The wedding was supposed to be child-free.

She began with this: “My best friend is having a destination wedding which was originally meant to be child-free. At the time of the engagement it wasn’t an issue but several of us have since had babies.” In other words, when the wedding was first announced, no one thought twice about the child-free part. But life changed, people had kids, and now the rule doesn’t seem so straightforward.

The child-free rule suddenly changed.

The bride and groom later decided to bend their no-kids wedding rule. The woman explained: “They recently decided two couples would be allowed to bring theirs because of childcare issues.” Naturally, the rest of the group assumed this meant babies could come if childcare wasn’t possible.

But when she mentioned bringing her own baby, her friend shot the idea down.
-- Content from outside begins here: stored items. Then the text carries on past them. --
-- ==== Sys2Proof/Laws/Sample.lean ====
section
/-! SUPPORT. The frames of the sample path: what each block leaves as it was at a delivered sample. -/

namespace Sys2Proof.Machine

variable (s : State)

/-! #### sendCommand -/

@[simp] theorem sendCommand_uptime (u : Int) : (sendCommand u s).uptime = s.uptime := by
  unfold sendCommand; try dsimp only
  all_goals ((repeat' split) <;> simp)
@[simp] theorem sendCommand_ident (u : Int) : (sendCommand u s).ident = s.ident := by
  unfold sendCommand; try dsimp only
  all_goals ((repeat' split) <;> simp)
@[simp] theorem sendCommand_node (u : Int) : (sendCommand u s).node = s.node := by
  unfold sendCommand; try dsimp only
  all_goals ((repeat' split) <;> simp)
@[simp] theorem sendCommand_check (u : Int) : (sendCommand u s).check = s.check := by
  unfold sendCommand; try dsimp only
  all_goals ((repeat' split) <;> simp)
@[simp] theorem sendCommand_link (u : Int) : (sendCommand u s).link = s.link := by
  unfold sendCommand; try dsimp only
  all_goals ((repeat' split) <;> simp)
@[simp] theorem sendCommand_peers (u : Int) : (sendCommand u s).peers = s.peers := by
  unfold sendCommand; try dsimp only
  all_goals ((repeat' split) <;> simp)
@[simp] theorem sendCommand_sensor (u : Int) : (sendCommand u s).sensor = s.sensor := by
  unfold sendCommand; try dsimp only
  all_goals ((repeat' split) <;> simp)
@[simp] theorem sendCommand_vref (u : Int) : (sendCommand u s).vref = s.vref := by
  unfold sendCommand; try dsimp only
  all_goals ((repeat' split) <;> simp)
@[simp] theorem sendCommand_corr (u : Int) : (sendCommand u s).corr = s.corr := by
  unfold sendCommand; try dsimp only
  all_goals ((repeat' split) <;> simp)
@[simp] theorem sendCommand_gains (u : Int) : (sendCommand u s).gains = s.gains := by
  unfold sendCommand; try dsimp only
  all_goals ((repeat' split) <;> simp)
@[simp] theorem sendCommand_console (u : Int) : (sendCommand u s).console = s.console := by
  unfold sendCommand; try dsimp only
  all_goals ((repeat' split) <;> simp)
@[simp] theorem sendCommand_setup (u : Int) : (sendCommand u s).setup = s.setup := by
  unfold sendCommand; try dsimp only
  all_goals ((repeat' split) <;> simp)
@[simp] theorem sendCommand_pins (u : Int) : (sendCommand u s).pins = s.pins := by
  unfold sendCommand; try dsimp only
  all_goals ((repeat' split) <;> simp)
@[simp] theorem sendCommand_ledPhase (u : Int) : (sendCommand u s).ledPhase = s.ledPhase := by
  unfold sendCommand; try dsimp only
  all_goals ((repeat' split) <;> simp)
@[simp] theorem sendCommand_choices (u : Int) : (sendCommand u s).choices = s.choices := by
  unfold sendCommand; try dsimp only
  all_goals ((repeat' split) <;> simp)
@[simp] theorem sendCommand_pending (u : Int) : (sendCommand u s).pending = s.pending := by
  unfold sendCommand; try dsimp only
  all_goals ((repeat' split) <;> simp)

/-! #### homeSample -/

@[simp] theorem homeSample_uptime : (homeSample s).uptime = s.uptime := by
  unfold homeSample; try dsimp only
  all_goals ((repeat' split) <;> simp)
@[simp] theorem homeSample_ident : (homeSample s).ident = s.ident := by
  unfold homeSample; try dsimp only
  all_goals ((repeat' split) <;> simp)
@[simp] theorem homeSample_check : (homeSample s).check = s.check := by
  unfold homeSample; try dsimp only
  all_goals ((repeat' split) <;> simp)
@[simp] theorem homeSample_link (hc : s.ident.role ≠ .console) : (homeSample s).link = s.link := by
  unfold homeSample; try dsimp only
  all_goals ((repeat' split) <;> simp -implicitDefEqProofs [hc])
@[simp] theorem homeSample_peers : (homeSample s).peers = s.peers := by
  unfold homeSample; try dsimp only
  all_goals ((repeat' split) <;> simp)
@[simp] theorem homeSample_vref : (homeSample s).vref = s.vref := by
  unfold homeSample; try dsimp only
  all_goals ((repeat' split) <;> simp)
@[simp] theorem homeSample_console : (homeSample s).console = s.console := by
  unfold homeSample; try dsimp only
  all_goals ((repeat' split) <;> simp)
@[simp] theorem homeSample_setup : (homeSample s).setup = s.setup := by
  unfold homeSample; try dsimp only
  all_goals ((repeat' split) <;> simp)
@[simp] theorem homeSample_pins : (homeSample s).pins = s.pins := by
  unfold homeSample; try dsimp only
  all_goals ((repeat' split) <;> simp)
@[simp] theorem homeSample_pending : (homeSample s).pending = s.pending := by
  unfold homeSample; try dsimp only
  all_goals ((repeat' split) <;> simp)

/-! #### arrive -/

@[simp] theorem arrive_uptime : (arrive s).uptime = s.uptime := by
  unfold arrive; try dsimp only
  all_goals ((repeat' split) <;> simp)
@[simp] theorem arrive_ident : (arrive s).ident = s.ident := by
  unfold arrive; try dsimp only
  all_goals ((repeat' split) <;> simp)
@[simp] theorem arrive_check : (arrive s).check = s.check := by
  unfold arrive; try dsimp only
  all_goals ((repeat' split) <;> simp)
@[simp] theorem arrive_link : (arrive s).link = s.link := by
  unfold arrive; try dsimp only
  all_goals ((repeat' split) <;> simp)
@[simp] theorem arrive_peers : (arrive s).peers = s.peers := by
  unfold arrive; try dsimp only
  all_goals ((repeat' split) <;> simp)
@[simp] theorem arrive_vref : (arrive s).vref = s.vref := by
  unfold arrive; try dsimp only
  all_goals ((repeat' split) <;> simp)
@[simp] theorem arrive_console : (arrive s).console = s.console := by
  unfold arrive; try dsimp only
  all_goals ((repeat' split) <;> simp)
@[simp] theorem arrive_setup : (arrive s).setup = s.setup := by
  unfold arrive; try dsimp only
  all_goals ((repeat' split) <;> simp)
@[simp] theorem arrive_pins : (arrive s).pins = s.pins := by
  unfold arrive; try dsimp only
  all_goals ((repeat' split) <;> simp)
@[simp] theorem arrive_choices : (arrive s).choices = s.choices := by
  unfold arrive; try dsimp only
  all_goals ((repeat' split) <;> simp)
@[simp] theorem arrive_pending : (arrive s).pending = s.pending := by
  unfold arrive; try dsimp only
  all_goals ((repeat' split) <;> simp)
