-- ==== Sys2Proof/Laws/Commands.lean ====
section
/-! SUPPORT. The frames of arrivals, commands, setup, queries, the link and the pins. -/

namespace Sys2Proof.Machine

variable (s : State)

/-! #### failCommit -/

@[simp] theorem failCommit_uptime (e : SetupError) : (failCommit e s).uptime = s.uptime := by
  unfold failCommit; try dsimp only
  all_goals ((repeat' split) <;> simp)
@[simp] theorem failCommit_ident (e : SetupError) : (failCommit e s).ident = s.ident := by
  unfold failCommit; try dsimp only
  all_goals ((repeat' split) <;> simp)
@[simp] theorem failCommit_node (e : SetupError) : (failCommit e s).node = s.node := by
  unfold failCommit; try dsimp only
  all_goals ((repeat' split) <;> simp)
@[simp] theorem failCommit_check (e : SetupError) : (failCommit e s).check = s.check := by
  unfold failCommit; try dsimp only
  all_goals ((repeat' split) <;> simp)
@[simp] theorem failCommit_link (e : SetupError) : (failCommit e s).link = s.link := by
  unfold failCommit; try dsimp only
  all_goals ((repeat' split) <;> simp)
@[simp] theorem failCommit_peers (e : SetupError) : (failCommit e s).peers = s.peers := by
  unfold failCommit; try dsimp only
  all_goals ((repeat' split) <;> simp)
@[simp] theorem failCommit_sensor (e : SetupError) : (failCommit e s).sensor = s.sensor := by
  unfold failCommit; try dsimp only
  all_goals ((repeat' split) <;> simp)
@[simp] theorem failCommit_drive (e : SetupError) : (failCommit e s).drive = s.drive := by
  unfold failCommit; try dsimp only
  all_goals ((repeat' split) <;> simp)
@[simp] theorem failCommit_vref (e : SetupError) : (failCommit e s).vref = s.vref := by
  unfold failCommit; try dsimp only
  all_goals ((repeat' split) <;> simp)
@[simp] theorem failCommit_corr (e : SetupError) : (failCommit e s).corr = s.corr := by
  unfold failCommit; try dsimp only
  all_goals ((repeat' split) <;> simp)
@[simp] theorem failCommit_gains (e : SetupError) : (failCommit e s).gains = s.gains := by
  unfold failCommit; try dsimp only
  all_goals ((repeat' split) <;> simp)
@[simp] theorem failCommit_console (e : SetupError) : (failCommit e s).console = s.console := by
  unfold failCommit; try dsimp only
  all_goals ((repeat' split) <;> simp)
@[simp] theorem failCommit_pins (e : SetupError) : (failCommit e s).pins = s.pins := by
  unfold failCommit; try dsimp only
  all_goals ((repeat' split) <;> simp)
@[simp] theorem failCommit_ledPhase (e : SetupError) : (failCommit e s).ledPhase = s.ledPhase := by
  unfold failCommit; try dsimp only
  all_goals ((repeat' split) <;> simp)
@[simp] theorem failCommit_choices (e : SetupError) : (failCommit e s).choices = s.choices := by
  unfold failCommit; try dsimp only
  all_goals ((repeat' split) <;> simp)
@[simp] theorem failCommit_pending (e : SetupError) : (failCommit e s).pending = s.pending := by
  unfold failCommit; try dsimp only
  all_goals ((repeat' split) <;> simp)
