-- ==== Sys2Proof/Laws/Delivery.lean ====
section
/-! SUPPORT. The sample path as one thing: what a sample trigger does (runTrigger_of_ends), and what it
leaves as it was inside the blocks it works on. -/

namespace Sys2Proof.Machine

variable (s : State)

/-! #### Helpers of the blocks -/

@[simp] theorem resolveMarks_pending (g : GainDir) (r : Regime) :
    (resolveMarks g r).pending = g.pending := rfl
@[simp] theorem resolveMarks_regime (g : GainDir) (r : Regime) :
    (resolveMarks g r).regime = g.regime := rfl
@[simp] theorem putPage_pending (g : GainDir) (p : PageNo) (x : Page) :
    (putPage g p x).pending = g.pending := rfl
@[simp] theorem putPage_regime (g : GainDir) (p : PageNo) (x : Page) :
    (putPage g p x).regime = g.regime := rfl
@[simp] theorem markStrained_pending (g : GainDir) : (markStrained g).pending = g.pending := by
  unfold markStrained; split <;> rfl
@[simp] theorem markStrained_regime (g : GainDir) : (markStrained g).regime = g.regime := by
  unfold markStrained; split <;> rfl
@[simp] theorem engageBlend_pending (g : GainDir) : (engageBlend g).pending = g.pending := rfl
@[simp] theorem timeoutBias_timer (x : Sensor) : (timeoutBias x).timer = x.timer := by
  unfold timeoutBias; (repeat' split) <;> rfl
@[simp] theorem timeoutBias_count (x : Sensor) : (timeoutBias x).count = x.count := by
  unfold timeoutBias; (repeat' split) <;> rfl
@[simp] theorem timeoutBias_illegal (x : Sensor) : (timeoutBias x).illegal = x.illegal := by
  unfold timeoutBias; (repeat' split) <;> rfl
@[simp] theorem timeoutBias_homeRef (x : Sensor) : (timeoutBias x).homeRef = x.homeRef := by
  unfold timeoutBias; (repeat' split) <;> rfl

/-! #### node.homed -/

@[simp] theorem moveTo_node_homed (n : NodeState) : (moveTo n s).node.homed = s.node.homed := by
  unfold moveTo; try dsimp only
  all_goals ((repeat' split) <;> first | rfl | simp)
@[simp] theorem enterFault_node_homed (c : Cause) : (enterFault c s).node.homed = s.node.homed := by
  unfold enterFault; try dsimp only
  all_goals ((repeat' split) <;> first | rfl | simp)
@[simp] theorem raise_node_homed (c : Cause) : (raise c s).node.homed = s.node.homed := by
  unfold raise; try dsimp only
  all_goals ((repeat' split) <;> first | rfl | simp)
@[simp] theorem raiseTwo_node_homed (c d : Cause) : (raiseTwo c d s).node.homed = s.node.homed := by
  unfold raiseTwo; try dsimp only
  all_goals ((repeat' split) <;> first | rfl | simp)
@[simp] theorem raiseFound_node_homed (b : Bool) (o : Option Cause) : (raiseFound b o s).node.homed = s.node.homed := by
  unfold raiseFound; try dsimp only
  all_goals ((repeat' split) <;> first | rfl | simp)
@[simp] theorem judgeHold_node_homed : (judgeHold s).node.homed = s.node.homed := by
  unfold judgeHold; try dsimp only
  all_goals ((repeat' split) <;> first | rfl | simp)
@[simp] theorem enterParking_node_homed : (enterParking s).node.homed = s.node.homed := by
  unfold enterParking; try dsimp only
  all_goals ((repeat' split) <;> first | rfl | simp)
@[simp] theorem enterEngaged_node_homed : (enterEngaged s).node.homed = s.node.homed := by
  unfold enterEngaged; try dsimp only
  all_goals ((repeat' split) <;> first | rfl | simp)
@[simp] theorem engageOrHold_node_homed : (engageOrHold s).node.homed = s.node.homed := by
  unfold engageOrHold; try dsimp only
  all_goals ((repeat' split) <;> first | rfl | simp)
@[simp] theorem leaveSettling_node_homed : (leaveSettling s).node.homed = s.node.homed := by
  unfold leaveSettling; try dsimp only
  all_goals ((repeat' split) <;> first | rfl | simp)
@[simp] theorem homeSample_node_homed : (homeSample s).node.homed = s.node.homed := by
  unfold homeSample; try dsimp only
  all_goals ((repeat' split) <;> first | rfl | simp)
@[simp] theorem arrive_node_homed : (arrive s).node.homed = s.node.homed := by
  unfold arrive; try dsimp only
  all_goals ((repeat' split) <;> first | rfl | simp)
@[simp] theorem parkSample_node_homed (a r : Int) : (parkSample a r s).node.homed = s.node.homed := by
  unfold parkSample; try dsimp only
  all_goals ((repeat' split) <;> first | rfl | simp)
@[simp] theorem holdSample_node_homed : (holdSample s).node.homed = s.node.homed := by
  unfold holdSample; try dsimp only
  all_goals ((repeat' split) <;> first | rfl | simp)
@[simp] theorem missReading_node_homed : (missReading s).node.homed = s.node.homed := by
  unfold missReading; try dsimp only
  all_goals ((repeat' split) <;> first | rfl | simp)
@[simp] theorem captureSample_node_homed (p : Sample) : (captureSample p s).node.homed = s.node.homed := by
  unfold captureSample; try dsimp only
  all_goals ((repeat' split) <;> first | rfl | simp)
@[simp] theorem reversalStep_node_homed : (reversalStep s).node.homed = s.node.homed := by
  unfold reversalStep; try dsimp only
  all_goals ((repeat' split) <;> first | rfl | simp)
@[simp] theorem engagedSent_node_homed (l a u : Int) : (engagedSent l a u s).node.homed = s.node.homed := by
  unfold engagedSent; try dsimp only
  all_goals ((repeat' split) <;> first | rfl | simp)
@[simp] theorem engagedSample_node_homed (a b c : Int) : (engagedSample a b c s).node.homed = s.node.homed := by
  unfold engagedSample; try dsimp only
  all_goals ((repeat' split) <;> first | rfl | simp)
@[simp] theorem commandSample_node_homed (st : NodeState) (a b c : Int) : (commandSample st a b c s).node.homed = s.node.homed := by
  unfold commandSample; try dsimp only
  all_goals ((repeat' split) <;> first | rfl | simp)
@[simp] theorem settlingSample_node_homed (st : NodeState) (p : Sample) : (settlingSample st p s).node.homed = s.node.homed := by
  unfold settlingSample; try dsimp only
  all_goals ((repeat' split) <;> first | rfl | simp)
@[simp] theorem correctionSample_node_homed (st : NodeState) (p : Sample) : (correctionSample st p s).node.homed = s.node.homed := by
  unfold correctionSample; try dsimp only
  all_goals ((repeat' split) <;> first | rfl | simp)
@[simp] theorem holdExitStep_node_homed (st : NodeState) : (holdExitStep st s).node.homed = s.node.homed := by
  unfold holdExitStep; try dsimp only
  all_goals ((repeat' split) <;> first | rfl | simp)
@[simp] theorem evaluateFor_node_homed (t : Time) : (evaluateFor t s).node.homed = s.node.homed := by
  unfold evaluateFor; try dsimp only
  all_goals ((repeat' split) <;> first | rfl | simp)
@[simp] theorem upstream_node_homed (st : NodeState) (p : Sample) : (upstream st p s).node.homed = s.node.homed := by
  unfold upstream; try dsimp only
  all_goals ((repeat' split) <;> first | rfl | simp)
@[simp] theorem handOn_node_homed (st : NodeState) (p : Sample) : (handOn st p s).node.homed = s.node.homed := by
  unfold handOn; try dsimp only
  all_goals ((repeat' split) <;> first | rfl | simp)
@[simp] theorem evaluated_node_homed (q : Request) (p : Sample) : (evaluated q p s).node.homed = s.node.homed := by
  unfold evaluated; try dsimp only
  all_goals ((repeat' split) <;> first | rfl | simp)
@[simp] theorem deliver_node_homed (q : Request) (v : Bool) : (deliver q v s).node.homed = s.node.homed := by
  unfold deliver; try dsimp only
  all_goals ((repeat' split) <;> first | rfl | simp)
@[simp] theorem abandonRequest_node_homed : (abandonRequest s).node.homed = s.node.homed := by
  unfold abandonRequest; try dsimp only
  all_goals ((repeat' split) <;> first | rfl | simp)

/-! #### node.ignored -/

@[simp] theorem moveTo_node_ignored (n : NodeState) : (moveTo n s).node.ignored = s.node.ignored := by
  unfold moveTo; try dsimp only
  all_goals ((repeat' split) <;> first | rfl | simp)
@[simp] theorem enterFault_node_ignored (c : Cause) : (enterFault c s).node.ignored = s.node.ignored := by
  unfold enterFault; try dsimp only
  all_goals ((repeat' split) <;> first | rfl | simp)
@[simp] theorem raise_node_ignored (c : Cause) : (raise c s).node.ignored = s.node.ignored := by
  unfold raise; try dsimp only
  all_goals ((repeat' split) <;> first | rfl | simp)
@[simp] theorem raiseTwo_node_ignored (c d : Cause) : (raiseTwo c d s).node.ignored = s.node.ignored := by
  unfold raiseTwo; try dsimp only
  all_goals ((repeat' split) <;> first | rfl | simp)
@[simp] theorem raiseFound_node_ignored (b : Bool) (o : Option Cause) : (raiseFound b o s).node.ignored = s.node.ignored := by
  unfold raiseFound; try dsimp only
  all_goals ((repeat' split) <;> first | rfl | simp)
@[simp] theorem judgeHold_node_ignored : (judgeHold s).node.ignored = s.node.ignored := by
  unfold judgeHold; try dsimp only
  all_goals ((repeat' split) <;> first | rfl | simp)
@[simp] theorem enterParking_node_ignored : (enterParking s).node.ignored = s.node.ignored := by
  unfold enterParking; try dsimp only
  all_goals ((repeat' split) <;> first | rfl | simp)
@[simp] theorem enterEngaged_node_ignored : (enterEngaged s).node.ignored = s.node.ignored := by
  unfold enterEngaged; try dsimp only
  all_goals ((repeat' split) <;> first | rfl | simp)
@[simp] theorem engageOrHold_node_ignored : (engageOrHold s).node.ignored = s.node.ignored := by
  unfold engageOrHold; try dsimp only
  all_goals ((repeat' split) <;> first | rfl | simp)
@[simp] theorem leaveSettling_node_ignored : (leaveSettling s).node.ignored = s.node.ignored := by
  unfold leaveSettling; try dsimp only
  all_goals ((repeat' split) <;> first | rfl | simp)
@[simp] theorem homeSample_node_ignored : (homeSample s).node.ignored = s.node.ignored := by
  unfold homeSample; try dsimp only
  all_goals ((repeat' split) <;> first | rfl | simp)
@[simp] theorem arrive_node_ignored : (arrive s).node.ignored = s.node.ignored := by
  unfold arrive; try dsimp only
  all_goals ((repeat' split) <;> first | rfl | simp)
@[simp] theorem parkSample_node_ignored (a r : Int) : (parkSample a r s).node.ignored = s.node.ignored := by
  unfold parkSample; try dsimp only
  all_goals ((repeat' split) <;> first | rfl | simp)
@[simp] theorem holdSample_node_ignored : (holdSample s).node.ignored = s.node.ignored := by
  unfold holdSample; try dsimp only
  all_goals ((repeat' split) <;> first | rfl | simp)
@[simp] theorem missReading_node_ignored : (missReading s).node.ignored = s.node.ignored := by
  unfold missReading; try dsimp only
  all_goals ((repeat' split) <;> first | rfl | simp)
@[simp] theorem captureSample_node_ignored (p : Sample) : (captureSample p s).node.ignored = s.node.ignored := by
  unfold captureSample; try dsimp only
  all_goals ((repeat' split) <;> first | rfl | simp)
@[simp] theorem reversalStep_node_ignored : (reversalStep s).node.ignored = s.node.ignored := by
  unfold reversalStep; try dsimp only
  all_goals ((repeat' split) <;> first | rfl | simp)
@[simp] theorem engagedSent_node_ignored (l a u : Int) : (engagedSent l a u s).node.ignored = s.node.ignored := by
  unfold engagedSent; try dsimp only
  all_goals ((repeat' split) <;> first | rfl | simp)
@[simp] theorem engagedSample_node_ignored (a b c : Int) : (engagedSample a b c s).node.ignored = s.node.ignored := by
  unfold engagedSample; try dsimp only
  all_goals ((repeat' split) <;> first | rfl | simp)
@[simp] theorem commandSample_node_ignored (st : NodeState) (a b c : Int) : (commandSample st a b c s).node.ignored = s.node.ignored := by
  unfold commandSample; try dsimp only
  all_goals ((repeat' split) <;> first | rfl | simp)
@[simp] theorem settlingSample_node_ignored (st : NodeState) (p : Sample) : (settlingSample st p s).node.ignored = s.node.ignored := by
  unfold settlingSample; try dsimp only
  all_goals ((repeat' split) <;> first | rfl | simp)
@[simp] theorem correctionSample_node_ignored (st : NodeState) (p : Sample) : (correctionSample st p s).node.ignored = s.node.ignored := by
  unfold correctionSample; try dsimp only
  all_goals ((repeat' split) <;> first | rfl | simp)
@[simp] theorem holdExitStep_node_ignored (st : NodeState) : (holdExitStep st s).node.ignored = s.node.ignored := by
  unfold holdExitStep; try dsimp only
  all_goals ((repeat' split) <;> first | rfl | simp)
@[simp] theorem evaluateFor_node_ignored (t : Time) : (evaluateFor t s).node.ignored = s.node.ignored := by
  unfold evaluateFor; try dsimp only
  all_goals ((repeat' split) <;> first | rfl | simp)
@[simp] theorem upstream_node_ignored (st : NodeState) (p : Sample) : (upstream st p s).node.ignored = s.node.ignored := by
  unfold upstream; try dsimp only
  all_goals ((repeat' split) <;> first | rfl | simp)
@[simp] theorem handOn_node_ignored (st : NodeState) (p : Sample) : (handOn st p s).node.ignored = s.node.ignored := by
  unfold handOn; try dsimp only
  all_goals ((repeat' split) <;> first | rfl | simp)
@[simp] theorem evaluated_node_ignored (q : Request) (p : Sample) : (evaluated q p s).node.ignored = s.node.ignored := by
  unfold evaluated; try dsimp only
  all_goals ((repeat' split) <;> first | rfl | simp)
@[simp] theorem deliver_node_ignored (q : Request) (v : Bool) : (deliver q v s).node.ignored = s.node.ignored := by
  unfold deliver; try dsimp only
  all_goals ((repeat' split) <;> first | rfl | simp)
@[simp] theorem abandonRequest_node_ignored : (abandonRequest s).node.ignored = s.node.ignored := by
  unfold abandonRequest; try dsimp only
  all_goals ((repeat' split) <;> first | rfl | simp)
She was told only people who “really can’t find childcare could bring their children. Soon after, she found out the bride was already fighting with another couple who had said they couldn’t get childcare. That’s when it became clear this wasn’t just a child-free wedding anymore; it was the bride deciding who qualified for an exception and who didn’t.

Why one couple was allowed, and another wasn’t.

The woman noticed right away that the rules weren’t being applied equally. She wrote: “One couple, whose baby was born one month before ours, is allowed because one side’s parents live abroad and the other can’t be trusted to look after the baby. Fine. But similar circumstances don’t apply to us.”

Her frustration is easy to understand. Her own parents also live abroad, her husband’s family is tied up with work, and her baby is exclusively breastfed and won’t take a bottle. In short, she had the same issues as the other couple, if not more. But while their baby got a pass, hers didn’t. That’s where the wedding guest dilemma really began.

The surprising expectation from the bride.

When she tried to explain, she was met with a surprising response. She shared: “When I brought this up, it transpired that they assumed we could pay for one set of parents to travel with us to the destination to babysit for one night, saying they ‘don’t ask much of their friends’, and suggesting it’s because we earn enough to cover it.”

That expectation floored her. Covering international flights, hotels, and time off work for grandparents would cost more than a week’s wages. It wasn’t just about money; it was asking for time, effort, and sacrifice, all for a single night of babysitting. For most people, destination wedding costs are already high, and this was asking far too much.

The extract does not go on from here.